# Your objective:
Starting at the line below holding "leafAppend (h : HallId) (sw : SwId)" and stopping at the line holding "fill (h : HallId)", print every line exactly, both ends included, and leave the rest out.

# The records:

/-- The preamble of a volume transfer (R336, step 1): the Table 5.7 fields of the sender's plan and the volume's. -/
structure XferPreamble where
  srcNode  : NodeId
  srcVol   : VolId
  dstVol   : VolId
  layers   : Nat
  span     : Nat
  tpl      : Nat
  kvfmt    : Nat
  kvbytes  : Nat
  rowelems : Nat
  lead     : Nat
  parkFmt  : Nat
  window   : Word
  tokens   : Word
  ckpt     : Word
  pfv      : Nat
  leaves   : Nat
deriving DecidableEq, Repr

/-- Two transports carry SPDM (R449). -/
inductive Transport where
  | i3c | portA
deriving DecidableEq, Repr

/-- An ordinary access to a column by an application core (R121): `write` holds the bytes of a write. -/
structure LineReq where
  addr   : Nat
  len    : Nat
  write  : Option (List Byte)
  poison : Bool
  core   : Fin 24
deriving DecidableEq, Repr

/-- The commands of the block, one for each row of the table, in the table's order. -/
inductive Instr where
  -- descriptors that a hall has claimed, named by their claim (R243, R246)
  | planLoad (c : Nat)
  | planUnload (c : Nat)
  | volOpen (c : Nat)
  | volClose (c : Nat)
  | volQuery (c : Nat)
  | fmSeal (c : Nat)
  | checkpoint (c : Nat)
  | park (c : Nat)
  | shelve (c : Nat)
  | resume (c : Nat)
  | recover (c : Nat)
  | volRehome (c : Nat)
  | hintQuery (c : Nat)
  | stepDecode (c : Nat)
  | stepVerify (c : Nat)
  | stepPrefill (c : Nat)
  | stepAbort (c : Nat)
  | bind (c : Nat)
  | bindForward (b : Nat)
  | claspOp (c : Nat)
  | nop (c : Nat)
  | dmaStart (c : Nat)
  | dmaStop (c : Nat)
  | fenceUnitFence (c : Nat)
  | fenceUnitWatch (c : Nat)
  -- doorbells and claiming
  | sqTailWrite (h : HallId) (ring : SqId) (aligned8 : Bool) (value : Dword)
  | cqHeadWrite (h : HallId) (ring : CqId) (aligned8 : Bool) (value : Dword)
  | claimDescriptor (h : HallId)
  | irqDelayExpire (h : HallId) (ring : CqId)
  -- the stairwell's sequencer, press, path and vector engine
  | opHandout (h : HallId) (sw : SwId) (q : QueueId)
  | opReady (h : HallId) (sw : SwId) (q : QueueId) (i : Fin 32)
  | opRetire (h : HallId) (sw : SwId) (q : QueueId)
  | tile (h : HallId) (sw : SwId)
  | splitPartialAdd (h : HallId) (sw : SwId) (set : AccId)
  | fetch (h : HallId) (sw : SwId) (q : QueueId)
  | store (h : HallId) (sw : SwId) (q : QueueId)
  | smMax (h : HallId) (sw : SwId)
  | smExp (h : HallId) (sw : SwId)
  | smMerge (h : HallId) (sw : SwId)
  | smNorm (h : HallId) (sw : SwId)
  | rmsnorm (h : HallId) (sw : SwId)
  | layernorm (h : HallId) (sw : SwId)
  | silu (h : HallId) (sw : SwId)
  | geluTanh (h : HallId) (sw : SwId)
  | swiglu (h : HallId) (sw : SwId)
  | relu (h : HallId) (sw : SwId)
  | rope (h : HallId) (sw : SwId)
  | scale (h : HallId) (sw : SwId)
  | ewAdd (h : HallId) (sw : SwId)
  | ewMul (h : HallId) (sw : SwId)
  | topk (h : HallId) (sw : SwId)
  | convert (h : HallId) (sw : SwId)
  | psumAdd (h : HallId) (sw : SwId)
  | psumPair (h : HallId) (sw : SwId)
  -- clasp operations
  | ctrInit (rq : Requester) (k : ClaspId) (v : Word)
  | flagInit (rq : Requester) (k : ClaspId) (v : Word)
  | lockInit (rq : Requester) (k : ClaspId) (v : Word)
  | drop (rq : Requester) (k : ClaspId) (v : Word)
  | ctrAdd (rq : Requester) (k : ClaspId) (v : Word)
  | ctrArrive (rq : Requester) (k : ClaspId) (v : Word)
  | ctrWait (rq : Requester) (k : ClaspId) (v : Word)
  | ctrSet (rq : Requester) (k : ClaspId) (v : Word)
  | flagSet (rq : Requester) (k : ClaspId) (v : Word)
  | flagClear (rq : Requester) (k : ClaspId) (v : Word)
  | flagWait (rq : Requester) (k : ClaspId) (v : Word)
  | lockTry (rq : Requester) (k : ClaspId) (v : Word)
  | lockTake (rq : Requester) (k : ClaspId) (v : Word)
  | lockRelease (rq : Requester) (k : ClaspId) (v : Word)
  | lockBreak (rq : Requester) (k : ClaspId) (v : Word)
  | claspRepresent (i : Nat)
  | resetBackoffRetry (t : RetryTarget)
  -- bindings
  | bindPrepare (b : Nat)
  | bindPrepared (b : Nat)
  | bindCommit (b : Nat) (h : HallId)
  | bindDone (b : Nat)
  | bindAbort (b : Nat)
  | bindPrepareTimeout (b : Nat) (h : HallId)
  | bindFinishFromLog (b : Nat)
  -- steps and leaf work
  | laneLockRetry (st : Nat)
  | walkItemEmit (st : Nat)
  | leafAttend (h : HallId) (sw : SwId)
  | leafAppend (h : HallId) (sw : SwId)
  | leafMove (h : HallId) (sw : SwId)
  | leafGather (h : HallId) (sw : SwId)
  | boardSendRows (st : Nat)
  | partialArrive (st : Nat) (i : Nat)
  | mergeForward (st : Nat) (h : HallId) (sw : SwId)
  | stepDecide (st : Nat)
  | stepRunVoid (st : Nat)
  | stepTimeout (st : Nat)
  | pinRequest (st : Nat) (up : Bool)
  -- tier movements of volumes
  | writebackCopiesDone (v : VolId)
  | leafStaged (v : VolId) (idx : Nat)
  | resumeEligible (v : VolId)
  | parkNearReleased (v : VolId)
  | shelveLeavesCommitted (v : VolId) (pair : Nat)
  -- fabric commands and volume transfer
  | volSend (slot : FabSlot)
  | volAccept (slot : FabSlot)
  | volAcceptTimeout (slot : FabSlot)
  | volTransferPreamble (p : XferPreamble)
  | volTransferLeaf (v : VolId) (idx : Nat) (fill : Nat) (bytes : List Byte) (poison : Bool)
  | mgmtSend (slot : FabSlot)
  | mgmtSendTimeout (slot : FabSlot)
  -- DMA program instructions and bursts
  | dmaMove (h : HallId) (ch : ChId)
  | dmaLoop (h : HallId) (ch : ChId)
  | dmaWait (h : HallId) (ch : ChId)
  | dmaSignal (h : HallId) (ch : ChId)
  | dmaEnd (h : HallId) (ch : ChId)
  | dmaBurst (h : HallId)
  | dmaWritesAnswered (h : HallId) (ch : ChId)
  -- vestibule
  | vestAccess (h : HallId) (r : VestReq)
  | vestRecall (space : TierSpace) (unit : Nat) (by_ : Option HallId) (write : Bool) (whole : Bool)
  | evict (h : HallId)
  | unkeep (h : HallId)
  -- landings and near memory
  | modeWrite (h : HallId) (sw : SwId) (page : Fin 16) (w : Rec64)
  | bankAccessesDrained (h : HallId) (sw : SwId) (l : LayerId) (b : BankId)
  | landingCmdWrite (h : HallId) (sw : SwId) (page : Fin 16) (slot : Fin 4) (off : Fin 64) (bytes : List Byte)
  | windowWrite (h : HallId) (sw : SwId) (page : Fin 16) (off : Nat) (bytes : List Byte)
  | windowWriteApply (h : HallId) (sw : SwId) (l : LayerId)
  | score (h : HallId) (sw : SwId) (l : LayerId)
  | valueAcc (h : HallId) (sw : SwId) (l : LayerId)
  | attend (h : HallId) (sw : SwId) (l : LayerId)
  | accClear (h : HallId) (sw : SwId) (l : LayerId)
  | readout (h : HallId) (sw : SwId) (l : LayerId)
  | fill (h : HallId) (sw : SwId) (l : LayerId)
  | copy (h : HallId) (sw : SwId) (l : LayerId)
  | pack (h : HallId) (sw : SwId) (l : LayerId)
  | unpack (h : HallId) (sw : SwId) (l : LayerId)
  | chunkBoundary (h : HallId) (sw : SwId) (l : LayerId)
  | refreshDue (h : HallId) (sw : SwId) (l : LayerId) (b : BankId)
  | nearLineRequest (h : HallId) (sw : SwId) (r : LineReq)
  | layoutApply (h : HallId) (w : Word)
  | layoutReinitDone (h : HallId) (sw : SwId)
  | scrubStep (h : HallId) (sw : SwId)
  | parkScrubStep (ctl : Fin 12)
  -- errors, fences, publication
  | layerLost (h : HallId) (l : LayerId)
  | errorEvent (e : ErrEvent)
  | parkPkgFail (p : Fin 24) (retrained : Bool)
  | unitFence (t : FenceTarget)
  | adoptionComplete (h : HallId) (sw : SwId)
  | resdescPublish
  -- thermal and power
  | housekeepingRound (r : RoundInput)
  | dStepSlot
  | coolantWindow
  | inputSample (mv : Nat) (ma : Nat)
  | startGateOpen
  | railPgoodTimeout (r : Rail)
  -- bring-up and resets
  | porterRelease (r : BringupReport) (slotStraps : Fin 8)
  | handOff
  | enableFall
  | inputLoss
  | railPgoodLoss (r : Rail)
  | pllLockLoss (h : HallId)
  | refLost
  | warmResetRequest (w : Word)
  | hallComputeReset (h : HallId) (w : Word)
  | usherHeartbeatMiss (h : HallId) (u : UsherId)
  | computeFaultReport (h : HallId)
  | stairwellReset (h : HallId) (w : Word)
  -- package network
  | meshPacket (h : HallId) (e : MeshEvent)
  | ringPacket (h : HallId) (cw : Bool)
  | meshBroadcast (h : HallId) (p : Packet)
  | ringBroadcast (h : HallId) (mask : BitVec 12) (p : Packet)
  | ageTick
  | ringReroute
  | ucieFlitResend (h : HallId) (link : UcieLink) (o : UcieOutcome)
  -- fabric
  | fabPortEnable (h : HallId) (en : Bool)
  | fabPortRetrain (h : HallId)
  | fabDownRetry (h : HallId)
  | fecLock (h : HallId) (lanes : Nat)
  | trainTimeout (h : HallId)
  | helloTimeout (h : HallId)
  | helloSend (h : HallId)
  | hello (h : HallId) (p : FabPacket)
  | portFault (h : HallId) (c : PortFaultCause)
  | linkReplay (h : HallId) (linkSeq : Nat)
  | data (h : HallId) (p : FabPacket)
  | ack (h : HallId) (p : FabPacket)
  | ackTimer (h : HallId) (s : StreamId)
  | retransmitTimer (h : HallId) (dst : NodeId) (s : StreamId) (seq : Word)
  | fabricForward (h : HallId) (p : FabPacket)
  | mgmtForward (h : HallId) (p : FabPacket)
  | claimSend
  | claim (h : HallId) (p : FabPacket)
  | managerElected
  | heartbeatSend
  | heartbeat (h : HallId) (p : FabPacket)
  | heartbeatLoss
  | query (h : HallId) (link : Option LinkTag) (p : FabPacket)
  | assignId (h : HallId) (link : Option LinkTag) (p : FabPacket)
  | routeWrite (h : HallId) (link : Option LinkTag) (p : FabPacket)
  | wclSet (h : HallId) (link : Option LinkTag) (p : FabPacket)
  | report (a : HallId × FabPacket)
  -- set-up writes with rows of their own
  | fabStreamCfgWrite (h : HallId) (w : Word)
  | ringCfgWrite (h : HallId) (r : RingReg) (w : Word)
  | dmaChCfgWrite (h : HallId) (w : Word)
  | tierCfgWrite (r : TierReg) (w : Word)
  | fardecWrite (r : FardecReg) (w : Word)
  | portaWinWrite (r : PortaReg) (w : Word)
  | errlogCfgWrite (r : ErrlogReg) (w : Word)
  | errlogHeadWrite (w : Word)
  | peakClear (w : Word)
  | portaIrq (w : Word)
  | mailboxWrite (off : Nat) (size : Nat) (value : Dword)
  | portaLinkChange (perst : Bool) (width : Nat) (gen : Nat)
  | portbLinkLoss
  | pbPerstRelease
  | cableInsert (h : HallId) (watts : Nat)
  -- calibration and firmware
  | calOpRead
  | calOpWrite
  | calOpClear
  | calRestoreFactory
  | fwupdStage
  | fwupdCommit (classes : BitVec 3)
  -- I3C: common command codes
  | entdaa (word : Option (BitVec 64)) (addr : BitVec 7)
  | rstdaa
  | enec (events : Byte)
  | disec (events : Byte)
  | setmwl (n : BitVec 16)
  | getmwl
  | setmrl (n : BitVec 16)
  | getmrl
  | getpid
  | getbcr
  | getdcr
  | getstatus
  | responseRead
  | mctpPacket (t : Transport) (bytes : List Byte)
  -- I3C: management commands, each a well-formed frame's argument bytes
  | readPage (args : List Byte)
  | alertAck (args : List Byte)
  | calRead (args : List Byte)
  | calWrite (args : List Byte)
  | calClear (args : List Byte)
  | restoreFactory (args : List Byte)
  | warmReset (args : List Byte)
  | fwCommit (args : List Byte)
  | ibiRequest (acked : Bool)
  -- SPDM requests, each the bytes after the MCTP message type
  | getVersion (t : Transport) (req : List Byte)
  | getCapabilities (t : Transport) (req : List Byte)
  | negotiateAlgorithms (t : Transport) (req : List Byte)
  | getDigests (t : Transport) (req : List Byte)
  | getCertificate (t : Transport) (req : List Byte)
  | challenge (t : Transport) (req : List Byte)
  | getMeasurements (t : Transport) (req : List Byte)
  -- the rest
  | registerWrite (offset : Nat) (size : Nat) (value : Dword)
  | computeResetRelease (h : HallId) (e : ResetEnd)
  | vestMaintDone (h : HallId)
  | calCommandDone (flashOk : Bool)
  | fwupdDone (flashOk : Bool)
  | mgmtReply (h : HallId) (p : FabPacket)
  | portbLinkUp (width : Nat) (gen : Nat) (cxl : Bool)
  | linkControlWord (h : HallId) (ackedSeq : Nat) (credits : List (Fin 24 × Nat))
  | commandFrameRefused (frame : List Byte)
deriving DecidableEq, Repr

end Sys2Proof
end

# Answer to the problem:
  | leafAppend (h : HallId) (sw : SwId)
  | leafMove (h : HallId) (sw : SwId)
  | leafGather (h : HallId) (sw : SwId)
  | boardSendRows (st : Nat)
  | partialArrive (st : Nat) (i : Nat)
  | mergeForward (st : Nat) (h : HallId) (sw : SwId)
  | stepDecide (st : Nat)
  | stepRunVoid (st : Nat)
  | stepTimeout (st : Nat)
  | pinRequest (st : Nat) (up : Bool)
  -- tier movements of volumes
  | writebackCopiesDone (v : VolId)
  | leafStaged (v : VolId) (idx : Nat)
  | resumeEligible (v : VolId)
  | parkNearReleased (v : VolId)
  | shelveLeavesCommitted (v : VolId) (pair : Nat)
  -- fabric commands and volume transfer
  | volSend (slot : FabSlot)
  | volAccept (slot : FabSlot)
  | volAcceptTimeout (slot : FabSlot)
  | volTransferPreamble (p : XferPreamble)
  | volTransferLeaf (v : VolId) (idx : Nat) (fill : Nat) (bytes : List Byte) (poison : Bool)
  | mgmtSend (slot : FabSlot)
  | mgmtSendTimeout (slot : FabSlot)
  -- DMA program instructions and bursts
  | dmaMove (h : HallId) (ch : ChId)
  | dmaLoop (h : HallId) (ch : ChId)
  | dmaWait (h : HallId) (ch : ChId)
  | dmaSignal (h : HallId) (ch : ChId)
  | dmaEnd (h : HallId) (ch : ChId)
  | dmaBurst (h : HallId)
  | dmaWritesAnswered (h : HallId) (ch : ChId)
  -- vestibule
  | vestAccess (h : HallId) (r : VestReq)
  | vestRecall (space : TierSpace) (unit : Nat) (by_ : Option HallId) (write : Bool) (whole : Bool)
  | evict (h : HallId)
  | unkeep (h : HallId)
  -- landings and near memory
  | modeWrite (h : HallId) (sw : SwId) (page : Fin 16) (w : Rec64)
  | bankAccessesDrained (h : HallId) (sw : SwId) (l : LayerId) (b : BankId)
  | landingCmdWrite (h : HallId) (sw : SwId) (page : Fin 16) (slot : Fin 4) (off : Fin 64) (bytes : List Byte)
  | windowWrite (h : HallId) (sw : SwId) (page : Fin 16) (off : Nat) (bytes : List Byte)
  | windowWriteApply (h : HallId) (sw : SwId) (l : LayerId)
  | score (h : HallId) (sw : SwId) (l : LayerId)
  | valueAcc (h : HallId) (sw : SwId) (l : LayerId)
  | attend (h : HallId) (sw : SwId) (l : LayerId)
  | accClear (h : HallId) (sw : SwId) (l : LayerId)
  | readout (h : HallId) (sw : SwId) (l : LayerId)
  | fill (h : HallId) (sw : SwId) (l : LayerId)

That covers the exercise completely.